Tutorial

Build an AI Agent to Automate Document Analysis with GenAI

Build an AI Agent to Automate Document Analysis with GenAI

Introduction

In today’s SaaS ecosystem, companies are routinely asked to complete detailed security and compliance questionnaires as part of due diligence processes during procurement, vendor onboarding, or partnership evaluations.

These questionnaires are often lengthy, repetitive, and time-sensitive—making them a bottleneck for both technical and compliance teams. This process typically consumes time ranging from a few days to a week to complete them all, depending on the complexity of the questions, the company’s security posture, and the level of documentation required, as per a research done by Vanta. The manual effort leads to delayed sales cycles, inconsistent responses across questionnaires, and pulls valuable technical resources away from core development work.

Who Needs This Solution?

This AI-powered solution is particularly valuable for:

  • SaaS companies undergoing rapid growth and frequent security reviews.
  • Compliance and security teams overwhelmed by repetitive questionnaires.
  • Sales and business development teams seeking to accelerate deal closures.
  • Startups with limited resources who can’t afford dedicated compliance staff.

Benefits of AI-Powered Questionnaire Automation

  • Time Efficiency: Reduce response time from days to hours.
  • Consistency: Ensure uniform answers across all questionnaires.
  • Resource Optimization: Free up technical staff for core development.
  • Scalability: Handle increasing questionnaire volume without adding headcount.
  • Accuracy: Leverage your actual documentation for evidence-based responses.
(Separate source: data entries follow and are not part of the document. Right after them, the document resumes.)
theorem witness_PortLossReturnsTheBlocks :
    (laden.ports[(0 : PortId)].link = .up ∧ (∀ (d : Nat) (r : Relocation), laden.relocation? d = some r → laden.home r.logical = d)
      ∧ laden.ports[(0 : PortId)].hasOrder 0x41#8 = true ∧ laden.Ready ∧ laden.PortsKept ∧ laden.ControlKept ∧ laden.RecordsKept)
    ∧ (({ eraseOrder with slot := 1 } ∈ laden.ports[(0 : PortId)].orders ∧ eraseOrder.work = .erase 6 ∧ laden.phys? 0 6 = some (blk .erasing 3))
      ∧ (laden.lease? 0 = some fullWrite ∧ laden.phys? (laden.home 2) 8 = some (blk .allocated 1)
        ∧ laden.logical? 2 = some { lrec none 5#16 with writeLease := some 0 })
      ∧ (copyOrder ∈ laden.ports[(0 : PortId)].orders ∧ copyOrder.work = .copy 2 5 ∧ laden.relocation? 0 = some (relocation (.copying 0x40#8 1#8))
        ∧ laden.phys? 0 5 = some (blk .allocated 2) ∧ laden.logical? 0 = some { lrec (some 2) 0xFFFF#16 with relocating := true }
        ∧ (laden.rescue 0).length < 16)
      ∧ (laden.phys? 0 9 = some (blk .stale 0 none 1) ∧ laden.phys? 0 10 = some (blk .stale 0 none 1 (some .host))
        ∧ laden.naming (fun x => x.port == 0) 0 9 = 1 ∧ laden.naming (fun x => x.port == 0) 0 10 = 1
        ∧ laden.phys? 0 7 = some (blk .mapped 0 (some 1) 1))
      ∧ ((erasing (some .host)).ports[(0 : PortId)].link = .up ∧ eraseOrder ∈ (erasing (some .host)).ports[(0 : PortId)].orders
        ∧ (erasing (some .host)).phys? 0 6 = some (blk .erasing 16777215 none 0 (some .host))))
    ∧ laden.ports[(1 : PortId)].link = .up ∧ laden.ports[(1 : PortId)].orders = []
      ∧ ∀ (id : Nat) (x : Lease), laden.lease? id = some x → x.port ≠ 1 :=
  ⟨⟨rfl, relocations_all _ _ (by decide +kernel), by decide +kernel, ⟨rfl, rfl⟩, full_portsKept (by decide), full_controlKept (by decide),
    full_recordsKept (by decide)⟩, by decide +kernel, rfl, rfl, leases_all _ _ (by decide +kernel)⟩

theorem witness_SetGroupAndUnknownRequests :
    (asks base (request .setGroup 3#8 16#8 0#8 0#16)).Heads 0 (request .setGroup 3#8 16#8 0#8 0#16) (some .setGroup)
    ∧ (asks base (mkFrame 0x0B#8 3#8 [0#32])).Heads 0 (mkFrame 0x0B#8 3#8 [0#32]) none := by unfold State.Heads; decide +kernel

theorem witness_LeaseRequestsAreMatched :
    (64 ≤ (request .commit 3#8 64#8 0#8 0#16).byte0.toNat
      ∧ (asks writing (request .commit 3#8 64#8 0#8 0#16)).Heads 0 (request .commit 3#8 64#8 0#8 0#16) (some .commit))
    ∧ ((asks writing (request .release 3#8 63#8 0#8 0#16)).Heads 0 (request .release 3#8 63#8 0#8 0#16) (some .release)
      ∧ (asks writing (request .release 3#8 63#8 0#8 0#16)).lease? 63 = none)
    ∧ ((asks writing (request .renew 3#8 0#8 0#8 0#16)).Heads 0 (request .renew 3#8 0#8 0#8 0#16) (some .renew) ∧ writeLease.tag ≠ 3#8)
    ∧ ((asks reading (request .commit 0x22#8 63#8 0#8 0#16)).Heads 0 (request .commit 0x22#8 63#8 0#8 0#16) (some .commit)
      ∧ (asks reading (request .commit 0x22#8 63#8 0#8 0#16)).lease? 63 = some readLease ∧ readLease.port = 0 ∧ readLease.tag = 0x22#8)
    ∧ ((asks writing (request .commit 0x21#8 0#8 2#8 0#16)).Heads 0 (request .commit 0x21#8 0#8 2#8 0#16) (some .commit)
      ∧ (asks writing (request .commit 0x21#8 0#8 2#8 0#16)).lease? 0 = some writeLease
      ∧ (asks writing (request .commit 0x21#8 0#8 2#8 0#16)).logical? 0 ≠ none) := by unfold State.Heads; decide +kernel

theorem witness_RenewRestartsTheTimer :
    let f := request .renew 0x21#8 0#8 0#8 0#16
    (asks writing f).Heads 0 f (some .renew) ∧ (asks writing f).lease? 0 = some writeLease ∧ writeLease.port = 0 ∧ writeLease.tag = f.tag := by
  unfold State.Heads; decide +kernel

/-- An OPEN_READ of `n` from logical block 0. -/
def readRun (n : Half) : Frame := request .openRead 0x30#8 0#8 0#8 n
def grouped (n : Nat) : State := base.mapPort 0 fun x => { x with groupSize := n }
/-- LEASE_QUOTA is 0. -/
def unquoted : State := { base with params := { base.params with leaseQuota := Vector.replicate 4 0 } }

theorem witness_OpenReadChecksInOrder :
    (asks (draining base) (readRun 1#16)).Heads 0 (readRun 1#16) (some .openRead)
    ∧ ((asks offline (readRun 1#16)).Heads 0 (readRun 1#16) (some .openRead) ∧ offline.tableState ≠ .online)
    ∧ ((asks base (readRun 4#16)).Heads 0 (readRun 4#16) (some .openRead) ∧ base.tableState = .online
      ∧ ¬0 + (readRun 4#16).byte2.toNat ≤ base.geometry.logicalCount)
    ∧ ((asks base (readRun 2#16)).Heads 0 (readRun 2#16) (some .openRead) ∧ 0 + (readRun 2#16).byte2.toNat ≤ base.geometry.logicalCount
      ∧ base.ports[(0 : PortId)].groupSize = 0)
    ∧ ((asks unquoted (readRun 1#16)).Heads 0 (readRun 1#16) (some .openRead) ∧ unquoted.params.leaseQuota[(0 : PortId)] ≤ unquoted.leasesOf 0)
    ∧ ((asks crowded (readRun 1#16)).Heads 0 (readRun 1#16) (some .openRead) ∧ (∀ id < 64, crowded.lease? id ≠ none)
      ∧ crowded.leasesOf 0 < crowded.params.leaseQuota[(0 : PortId)])
    ∧ ((asks base (request .openRead 0x30#8 2#8 0#8 1#16)).Heads 0 (request .openRead 0x30#8 2#8 0#8 1#16) (some .openRead)
      ∧ base.Grants 0 0 ∧ base.logical? 2 = some (lrec none 5#16)) := by unfold State.Heads State.Grants; decide +kernel

theorem witness_OpenReadGrantsALease :
    let s := asks (grouped 2) (readRun 3#16)
    s.Heads 0 (readRun 3#16) (some .openRead) ∧ s.tableState = .online ∧ s.Grants 0 0 ∧ 0 + (readRun 3#16).byte2.toNat ≤ s.geometry.logicalCount
      ∧ s.ports[(0 : PortId)].groupSize ≠ 0 ∧ s.logical? 0 = some (lrec (some 2) 0xFFFF#16) ∧ s.logical? 1 = some (lrec (some 7) 0#16)
      ∧ s.logical? 2 = some (lrec none 5#16) := by unfold State.Heads State.Grants; decide +kernel

def writeTo (l : Byte) : Frame := request .openWrite 0x30#8 l 0#8 0#16
def exhausted : State := base.mapDie 0 fun x => { x with health := .exhausted }
def spareless : State := base.mapDie 0 fun x => { x with spares := [] }

theorem witness_OpenWriteChecksInOrder :
    (asks (draining base) (writeTo 0#8)).Heads 0 (writeTo 0#8) (some .openWrite)
    ∧ ((asks offline (writeTo 0#8)).Heads 0 (writeTo 0#8) (some .openWrite) ∧ offline.tableState ≠ .online)
    ∧ ((asks base (writeTo 3#8)).Heads 0 (writeTo 3#8) (some .openWrite) ∧ base.logical? 3 = none)
    ∧ ((asks writing (writeTo 0#8)).Heads 0 (writeTo 0#8) (some .openWrite) ∧ writing.lease? 0 = some writeLease)
    ∧ ((asks unquoted (writeTo 0#8)).Heads 0 (writeTo 0#8) (some .openWrite) ∧ unquoted.params.leaseQuota[(0 : PortId)] ≤ unquoted.leasesOf 0)
    ∧ ((asks crowded (writeTo 0#8)).Heads 0 (writeTo 0#8) (some .openWrite) ∧ ∀ id < 64, crowded.lease? id ≠ none)
    ∧ ((asks exhausted (writeTo 2#8)).Heads 0 (writeTo 2#8) (some .openWrite) ∧ exhausted.Grants 0 0 ∧ exhausted.activeRelocation 2 = none
      ∧ exhausted.logical? 2 = some (lrec none 5#16) ∧ exhausted.health? 0 = some .exhausted)
    ∧ ((asks spareless (writeTo 0#8)).Heads 0 (writeTo 0#8) (some .openWrite) ∧ spareless.Grants 0 0 ∧ spareless.spares 0 = []) := by
  unfold State.Heads State.Grants; decide +kernel

theorem witness_OpenWriteGrants :
    ((asks base (writeTo 0#8)).Heads 0 (writeTo 0#8) (some .openWrite) ∧ base.Grants 0 0 ∧ base.activeRelocation 0 = none
      ∧ base.table = some tab ∧ tab.logical[0]? = some (lrec (some 2) 0xFFFF#16) ∧ tab.dies[0]? = some die ∧ die.spares = 3 :: [4]
      ∧ die.blocks[3]? = some (blk .spare 1))
    ∧ ((asks awaiting (writeTo 0#8)).Heads 0 (writeTo 0#8) (some .openWrite) ∧ awaiting.Grants 0 0 ∧ awaiting.home 0 < 8
      ∧ awaiting.activeRelocation 0 = some (relocation .waitSlot) ∧ awaiting.die? 0 = some die ∧ die.blocks[5]? = some (blk .allocated 2)
      ∧ (insertSpare die.eraseCount 5 die.spares).head? = some 3)
    ∧ ((asks (relocating (.copying 0x40#8 1#8)) (writeTo 0#8)).Heads 0 (writeTo 0#8) (some .openWrite)
      ∧ (relocating (.copying 0x40#8 1#8)).activeRelocation 0 = some (relocation (.copying 0x40#8 1#8)) ∧ die.spares.head? = some 3) := by
  unfold State.Heads State.Grants; decide +kernel

def commitOf (result : Byte) : Frame := request .commit 0x21#8 0#8 result 0#16
def unmappedLease : Lease := ⟨0, 0x21#8, .write 2 5 3, some 1⟩
/-- Port 0 holds write lease 0 on the UNMAPPED logical block 2, at its third attempt, the die of this health. -/
def writingUnmapped (h : Health) : State :=
  ((setLog base 2 { lrec none 5#16 with writeLease := some 0 }).setLease 0 (some unmappedLease)).mapDie 0 fun x => { x with health := h }

theorem witness_CommitMapsTheDestination :
    ((asks writing (commitOf 0#8)).Heads 0 (commitOf 0#8) (some .commit) ∧ (asks writing (commitOf 0#8)).lease? 0 = some writeLease
      ∧ writeLease.port = 0 ∧ writeLease.tag = (commitOf 0#8).tag ∧ (commitOf 0#8).byte1 = 0x00#8
      ∧ die.blocks[5]? = some (blk .allocated 2) ∧ die.blocks[2]? = some (blk .mapped 0 (some 0)) ∧ (2 : Nat) ≠ 5
      ∧ writing.logical? 0 = some { lrec (some 2) 0xFFFF#16 with writeLease := some 0 })
    ∧ ∀ h ∈ [Health.good, .exhausted], (asks (writingUnmapped h) (commitOf 0#8)).Heads 0 (commitOf 0#8) (some .commit)
      ∧ (asks (writingUnmapped h) (commitOf 0#8)).lease? 0 = some unmappedLease ∧ (writingUnmapped h).health? 0 = some h
      ∧ (writingUnmapped h).logical? 2 = some { lrec none 5#16 with writeLease := some 0 } := by unfold State.Heads; decide +kernel

theorem witness_CommitFailureRetiresTheDestination :
    ((asks writing (commitOf 1#8)).Heads 0 (commitOf 1#8) (some .commit) ∧ (asks writing (commitOf 1#8)).lease? 0 = some writeLease
      ∧ (commitOf 1#8).byte1 = 0x01#8 ∧ die.blocks[5]? = some (blk .allocated 2)
      ∧ (die.withRetired 4 2 5 (blk .allocated 2) .programFail 2).spares = 3 :: [4]
      ∧ (die.withRetired 4 2 5 (blk .allocated 2) .programFail 2).blocks[3]? = some (blk .spare 1))
    ∧ (asks (writingUnmapped .good) (commitOf 1#8)).Heads 0 (commitOf 1#8) (some .commit)
    ∧ (asks (writingUnmapped .good) (commitOf 1#8)).lease? 0 = some unmappedLease := by unfold State.Heads; decide +kernel

theorem witness_LeasesEnd :
    let f := request .release 0x21#8 0#8 0#8 0#16
    let g := request .release 0x22#8 63#8 0#8 0#16
    ((asks writing f).Heads 0 f (some .release) ∧ (asks writing f).lease? 0 = some writeLease ∧ writeLease.body = .write 0 5 1
      ∧ f.tag = writeLease.tag ∧ writeLease.expiry ≠ none ∧ writing.phys? 0 5 = some (blk .allocated 2))
    ∧ ((asks reading g).Heads 0 g (some .release) ∧ (asks reading g).lease? 63 = some readLease ∧ readLease.body = .read [⟨1, 0, 7, 0#16⟩]
      ∧ g.tag = readLease.tag ∧ readLease.expiry ≠ none ∧ reading.phys? 0 7 = some (blk .mapped 0 (some 1) 1))
    ∧ ((asks laden g).Heads 0 g (some .release) ∧ (asks laden g).lease? 63 = some fullRead ∧ g.tag = fullRead.tag ∧ fullRead.expiry ≠ none
      ∧ laden.phys? 0 9 = some (blk .stale 0 none 1) ∧ laden.phys? 0 10 = some (blk .stale 0 none 1 (some .host)))
    ∧ laden.DiesKept ∧ ∀ (d b : Nat) (y : PhysRecord), laden.phys? d b = some y →
      ([⟨1, 0, 7, 0#16⟩, ⟨2, 0, 9, 0#16⟩, ⟨2, 0, 10, 1#16⟩] : List ReadEntry).countP (fun e => e.die == d && e.block == b) ≤ y.readers := by
  refine ⟨by unfold State.Heads; decide +kernel, by unfold State.Heads; decide +kernel, by unfold State.Heads; decide +kernel, full_diesKept (by decide), ?_⟩
  intro d b y e
  obtain ⟨rfl, a, e⟩ := full_phys e
  exact (show ∀ b < 64, ∀ y ∈ fullDie.blocks[b]?, ([⟨1, 0, 7, 0#16⟩, ⟨2, 0, 9, 0#16⟩, ⟨2, 0, 10, 1#16⟩] : List ReadEntry).countP
    (fun e => e.die == 0 && e.block == b) ≤ y.readers by decide +kernel) b a y e

def drop (l : Byte) : Frame := request .discard 0x30#8 l 0#8 0#16

theorem witness_DiscardUnmaps :
    ((asks offline (drop 0#8)).Heads 0 (drop 0#8) (some .discard) ∧ offline.tableState ≠ .online ∧ offline.tableState ≠ .draining)
    ∧ ((asks base (drop 3#8)).Heads 0 (drop 3#8) (some .discard) ∧ base.logical? 3 = none)
    ∧ ((asks writing (drop 0#8)).Heads 0 (drop 0#8) (some .discard) ∧ writing.lease? 0 = some writeLease)
    ∧ ((asks (draining base) (drop 2#8)).Heads 0 (drop 2#8) (some .discard) ∧ base.logical? 2 = some (lrec none 5#16))
    ∧ ((asks base (drop 0#8)).Heads 0 (drop 0#8) (some .discard) ∧ base.activeRelocation 0 = none
      ∧ base.logical? 0 = some (lrec (some 2) 0xFFFF#16) ∧ die.blocks[2]? = some (blk .mapped 0 (some 0)))
    ∧ ((asks awaiting (drop 0#8)).Heads 0 (drop 0#8) (some .discard) ∧ awaiting.activeRelocation 0 = some (relocation .waitSlot)
      ∧ awaiting.phys? 0 5 = some (blk .allocated 2) ∧ (2 : Nat) ≠ 5 ∧ awaiting.home 0 < 8)
    ∧ (asks (relocating (.copying 0x40#8 1#8)) (drop 0#8)).Heads 0 (drop 0#8) (some .discard)
    ∧ ∀ y ∈ [blk .mapped 0 (some 0), blk .mapped 0 (some 0) 1, blk .mapped 0 (some 0) 0 (some .host)], (setBlk awaiting 2 y).phys? 0 2 = some y := by
  unfold State.Heads; decide +kernel

theorem witness_RequestsKeepOtherPortsLeases :
    exec (.openWrite 0) (asks (base.setLease 63 (some ⟨1, 0#8, .read [], none⟩)) (writeTo 0#8))
      = .next (after { asks (base.setLease 63 (some ⟨1, 0#8, .read [], none⟩)) (writeTo 0#8) with pending := [.openWrite 0] })
    ∧ (base.setLease 63 (some ⟨1, 0#8, .read [], none⟩)).lease? 63 = some ⟨1, 0#8, .read [], none⟩ := ⟨rfl, by decide +kernel⟩

/-! ### Witnesses: weak blocks, relocations and orders -/

def report (b : Half) : Frame := request .reportWeak 0x30#8 0#8 0#8 b
/-- The die's rescue queue holds 16 entries. -/
def queued : State := base.mapDie 0 fun x => { x with rescue := List.range' 10 16 }

theorem witness_WeakReportsAndOffers :
    ((relocating .waitSlot).activeRelocation 0 = some (relocation .waitSlot) ∧ base.activeRelocation 0 = none ∧ 0 ∉ die.rescue
      ∧ weakened.rescue 0 = [1] ∧ (queued.rescue 0).length = 16 ∧ 0 ∉ queued.rescue 0 ∧ queued.activeRelocation 0 = none)
    ∧ ((asks offline (report 2#16)).Heads 0 (report 2#16) (some .reportWeak) ∧ offline.tableState ≠ .online)
    ∧ (0x00#8 = (report 8#16).byte0 ∧ 8#16 = (report 8#16).high ∧ (asks base (report 8#16)).Heads 0 (report 8#16) (some .reportWeak)
      ∧ base.phys? 0 8 = none ∧ (ready base).Ready ∧ (ready State.reset).Ready ∧ (ready State.reset).tableState.hasTable = false)
    ∧ (base.phys? 0 5 = some (blk .allocated 2) ∧ base.phys? 0 3 = some (blk .spare 1) ∧ base.phys? 0 2 = some (blk .mapped 0 (some 0))
      ∧ base.phys? 0 6 = some (blk .stale 3))
    ∧ (setBlk base 6 (blk .stale 3 none 64)).phys? 0 6 = some (blk .stale 3 none 64) := by unfold State.Heads State.Ready; decide +kernel

/-- Die 0 is owed an evaluation and has these rescue entries. -/
def owed (s : State) (rescue : List Nat) : State := (s.mapDie 0 fun x => { x with rescue := rescue }).triggerDie 0
def levelling : State := owed { base with params := { base.params with levelGap := 2 } } []

/-- The gap is reached, and both MAPPED blocks are weak. -/
def tired : State := setBlk (setBlk levelling 2 (blk .mapped 0 (some 0) 0 (some .port))) 7 (blk .mapped 0 (some 1) 0 (some .host))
In this tutorial, you will build an AI-powered application that leverages Retrieval-Augmented Generation (RAG) to automatically read and understand a company’s publicly available legal, privacy, and security documents, and use them to generate accurate responses to security questionnaires. This solution can reduce response time by up to 80%, ensure consistency across all submissions, and free up technical teams to focus on product development rather than administrative tasks.

Prerequisites

Before proceeding with the demo, make sure you have the following:

Step-by-Step Guide to Building an AI-Powered Security Questionnaire App

This tutorial covers how to:

  1. Create a GenAI Agent using DigitalOcean’s platform.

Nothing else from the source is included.